EXERCISE
Copy out exactly the stretch of the listing below that begins at the line containing "nor its end. -/" and ends at the line containing "def toPeer (c", and copy nothing outside it.

PROVIDED MATERIAL
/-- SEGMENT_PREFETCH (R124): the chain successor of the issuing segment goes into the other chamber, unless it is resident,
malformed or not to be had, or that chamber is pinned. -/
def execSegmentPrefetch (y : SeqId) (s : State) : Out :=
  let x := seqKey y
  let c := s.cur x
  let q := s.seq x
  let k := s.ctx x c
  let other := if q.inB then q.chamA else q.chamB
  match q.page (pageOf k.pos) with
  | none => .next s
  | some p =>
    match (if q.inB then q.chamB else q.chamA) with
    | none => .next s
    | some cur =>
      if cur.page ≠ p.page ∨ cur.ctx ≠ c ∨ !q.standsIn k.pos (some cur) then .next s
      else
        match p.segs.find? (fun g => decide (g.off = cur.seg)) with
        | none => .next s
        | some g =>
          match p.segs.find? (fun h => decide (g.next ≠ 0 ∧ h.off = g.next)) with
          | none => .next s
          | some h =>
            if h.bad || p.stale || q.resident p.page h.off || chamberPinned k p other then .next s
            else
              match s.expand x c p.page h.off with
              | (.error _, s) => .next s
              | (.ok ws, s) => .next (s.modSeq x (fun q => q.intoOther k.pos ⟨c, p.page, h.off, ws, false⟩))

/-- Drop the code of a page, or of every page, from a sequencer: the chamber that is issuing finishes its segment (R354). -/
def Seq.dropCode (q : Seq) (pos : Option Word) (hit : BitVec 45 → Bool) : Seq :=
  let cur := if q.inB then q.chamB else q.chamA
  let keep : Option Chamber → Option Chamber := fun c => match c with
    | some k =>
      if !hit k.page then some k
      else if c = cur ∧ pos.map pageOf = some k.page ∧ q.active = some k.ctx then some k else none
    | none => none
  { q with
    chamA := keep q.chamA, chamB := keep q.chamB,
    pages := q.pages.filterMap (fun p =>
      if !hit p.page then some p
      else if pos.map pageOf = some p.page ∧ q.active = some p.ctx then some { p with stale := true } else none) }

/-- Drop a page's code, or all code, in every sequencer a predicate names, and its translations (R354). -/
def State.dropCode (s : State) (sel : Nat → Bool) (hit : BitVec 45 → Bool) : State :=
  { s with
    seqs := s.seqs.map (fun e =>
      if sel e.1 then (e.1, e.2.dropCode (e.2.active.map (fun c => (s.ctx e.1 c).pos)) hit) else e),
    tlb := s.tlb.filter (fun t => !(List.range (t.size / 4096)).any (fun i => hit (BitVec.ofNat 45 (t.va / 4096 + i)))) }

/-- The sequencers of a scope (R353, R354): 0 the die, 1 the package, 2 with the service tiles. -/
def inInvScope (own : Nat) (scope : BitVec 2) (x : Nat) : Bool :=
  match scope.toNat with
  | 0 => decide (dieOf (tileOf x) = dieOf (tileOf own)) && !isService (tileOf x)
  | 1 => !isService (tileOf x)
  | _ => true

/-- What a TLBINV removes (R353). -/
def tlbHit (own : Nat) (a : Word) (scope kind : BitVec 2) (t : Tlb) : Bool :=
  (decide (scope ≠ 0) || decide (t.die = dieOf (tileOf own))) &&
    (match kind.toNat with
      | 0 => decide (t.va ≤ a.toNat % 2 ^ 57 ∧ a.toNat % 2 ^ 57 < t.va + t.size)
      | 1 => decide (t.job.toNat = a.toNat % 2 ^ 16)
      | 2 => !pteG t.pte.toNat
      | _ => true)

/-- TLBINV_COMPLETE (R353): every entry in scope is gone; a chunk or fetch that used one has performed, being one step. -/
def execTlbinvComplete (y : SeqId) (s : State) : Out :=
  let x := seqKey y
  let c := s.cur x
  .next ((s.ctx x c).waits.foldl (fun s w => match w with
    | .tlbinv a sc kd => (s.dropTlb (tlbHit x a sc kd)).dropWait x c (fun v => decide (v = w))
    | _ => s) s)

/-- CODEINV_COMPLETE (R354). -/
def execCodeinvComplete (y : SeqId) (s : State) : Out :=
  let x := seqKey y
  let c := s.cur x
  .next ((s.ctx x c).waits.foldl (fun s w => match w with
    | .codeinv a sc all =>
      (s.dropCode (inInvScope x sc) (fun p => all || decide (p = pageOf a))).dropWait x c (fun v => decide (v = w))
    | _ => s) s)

--

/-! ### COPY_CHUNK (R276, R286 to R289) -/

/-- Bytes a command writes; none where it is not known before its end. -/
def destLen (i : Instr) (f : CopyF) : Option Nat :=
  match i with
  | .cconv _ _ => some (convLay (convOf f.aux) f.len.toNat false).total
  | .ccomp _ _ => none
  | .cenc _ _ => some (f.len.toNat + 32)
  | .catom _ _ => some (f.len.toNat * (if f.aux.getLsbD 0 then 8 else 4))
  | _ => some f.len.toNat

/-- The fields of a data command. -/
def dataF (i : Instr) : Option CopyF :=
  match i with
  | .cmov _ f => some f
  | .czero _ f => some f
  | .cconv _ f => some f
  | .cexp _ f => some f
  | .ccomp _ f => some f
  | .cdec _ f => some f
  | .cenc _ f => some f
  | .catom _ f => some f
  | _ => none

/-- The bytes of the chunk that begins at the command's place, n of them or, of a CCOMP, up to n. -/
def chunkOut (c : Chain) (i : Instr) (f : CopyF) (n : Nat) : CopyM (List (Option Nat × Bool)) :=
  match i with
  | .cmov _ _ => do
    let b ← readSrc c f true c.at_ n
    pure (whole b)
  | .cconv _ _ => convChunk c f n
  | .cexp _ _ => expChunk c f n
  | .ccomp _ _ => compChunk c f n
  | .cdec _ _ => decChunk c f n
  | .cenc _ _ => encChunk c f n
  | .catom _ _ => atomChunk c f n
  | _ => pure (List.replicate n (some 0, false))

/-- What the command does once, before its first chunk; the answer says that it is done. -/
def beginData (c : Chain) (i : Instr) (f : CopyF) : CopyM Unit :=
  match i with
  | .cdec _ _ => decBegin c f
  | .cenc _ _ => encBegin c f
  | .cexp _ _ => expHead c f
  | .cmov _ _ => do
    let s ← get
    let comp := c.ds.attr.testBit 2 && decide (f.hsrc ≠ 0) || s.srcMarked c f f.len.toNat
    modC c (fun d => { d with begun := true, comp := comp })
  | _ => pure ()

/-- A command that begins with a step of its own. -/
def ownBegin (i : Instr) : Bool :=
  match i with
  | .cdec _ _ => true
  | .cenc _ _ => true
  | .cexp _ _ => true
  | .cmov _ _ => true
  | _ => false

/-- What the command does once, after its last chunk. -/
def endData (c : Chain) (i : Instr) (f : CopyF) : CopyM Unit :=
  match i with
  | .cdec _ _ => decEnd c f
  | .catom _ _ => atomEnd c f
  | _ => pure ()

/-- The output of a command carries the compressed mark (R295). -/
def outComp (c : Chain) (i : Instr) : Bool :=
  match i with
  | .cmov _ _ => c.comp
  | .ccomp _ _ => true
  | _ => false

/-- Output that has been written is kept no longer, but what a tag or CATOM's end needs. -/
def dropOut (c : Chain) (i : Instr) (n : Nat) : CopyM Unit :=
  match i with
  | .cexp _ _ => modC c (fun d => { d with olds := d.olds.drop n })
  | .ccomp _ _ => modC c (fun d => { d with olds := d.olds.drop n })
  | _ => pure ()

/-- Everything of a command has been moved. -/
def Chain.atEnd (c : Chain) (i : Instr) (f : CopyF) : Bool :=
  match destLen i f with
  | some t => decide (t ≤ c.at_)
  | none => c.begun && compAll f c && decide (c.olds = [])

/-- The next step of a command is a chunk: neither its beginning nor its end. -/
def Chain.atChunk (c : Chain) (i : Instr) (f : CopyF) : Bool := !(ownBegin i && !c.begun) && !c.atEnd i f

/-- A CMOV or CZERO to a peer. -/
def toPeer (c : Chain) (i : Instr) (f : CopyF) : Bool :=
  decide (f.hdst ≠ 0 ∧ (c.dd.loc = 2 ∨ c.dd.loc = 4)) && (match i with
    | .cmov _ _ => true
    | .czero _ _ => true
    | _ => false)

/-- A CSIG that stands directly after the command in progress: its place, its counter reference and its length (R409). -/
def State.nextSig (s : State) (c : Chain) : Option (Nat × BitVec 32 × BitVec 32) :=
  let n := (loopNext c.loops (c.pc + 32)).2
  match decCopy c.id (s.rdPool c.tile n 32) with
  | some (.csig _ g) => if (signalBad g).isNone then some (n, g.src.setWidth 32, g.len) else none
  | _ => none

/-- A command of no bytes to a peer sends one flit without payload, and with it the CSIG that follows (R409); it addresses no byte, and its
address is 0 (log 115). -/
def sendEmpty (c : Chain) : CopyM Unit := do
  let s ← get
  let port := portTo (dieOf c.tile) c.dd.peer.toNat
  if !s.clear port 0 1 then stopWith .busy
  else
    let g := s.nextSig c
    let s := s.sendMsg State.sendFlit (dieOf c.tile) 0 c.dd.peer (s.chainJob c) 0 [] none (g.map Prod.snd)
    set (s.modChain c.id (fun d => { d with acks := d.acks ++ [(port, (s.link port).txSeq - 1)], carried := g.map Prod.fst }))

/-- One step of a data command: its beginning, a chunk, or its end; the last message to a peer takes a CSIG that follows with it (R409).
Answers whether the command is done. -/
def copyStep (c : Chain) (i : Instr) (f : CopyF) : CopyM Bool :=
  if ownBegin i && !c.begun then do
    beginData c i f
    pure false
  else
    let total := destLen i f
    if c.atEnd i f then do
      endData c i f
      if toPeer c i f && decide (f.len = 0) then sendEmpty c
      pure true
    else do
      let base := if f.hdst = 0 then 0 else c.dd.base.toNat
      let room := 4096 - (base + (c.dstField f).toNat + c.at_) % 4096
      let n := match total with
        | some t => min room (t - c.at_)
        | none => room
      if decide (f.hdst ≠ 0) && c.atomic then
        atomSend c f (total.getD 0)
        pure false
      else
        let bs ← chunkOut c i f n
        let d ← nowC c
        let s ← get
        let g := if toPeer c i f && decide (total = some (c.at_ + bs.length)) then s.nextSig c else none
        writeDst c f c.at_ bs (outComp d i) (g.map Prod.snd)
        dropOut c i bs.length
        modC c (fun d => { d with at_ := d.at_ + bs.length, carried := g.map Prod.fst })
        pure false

COMPLETED TASK
/-- The next step of a command is a chunk: neither its beginning nor its end. -/
def Chain.atChunk (c : Chain) (i : Instr) (f : CopyF) : Bool := !(ownBegin i && !c.begun) && !c.atEnd i f

/-- A CMOV or CZERO to a peer. -/
def toPeer (c : Chain) (i : Instr) (f : CopyF) : Bool :=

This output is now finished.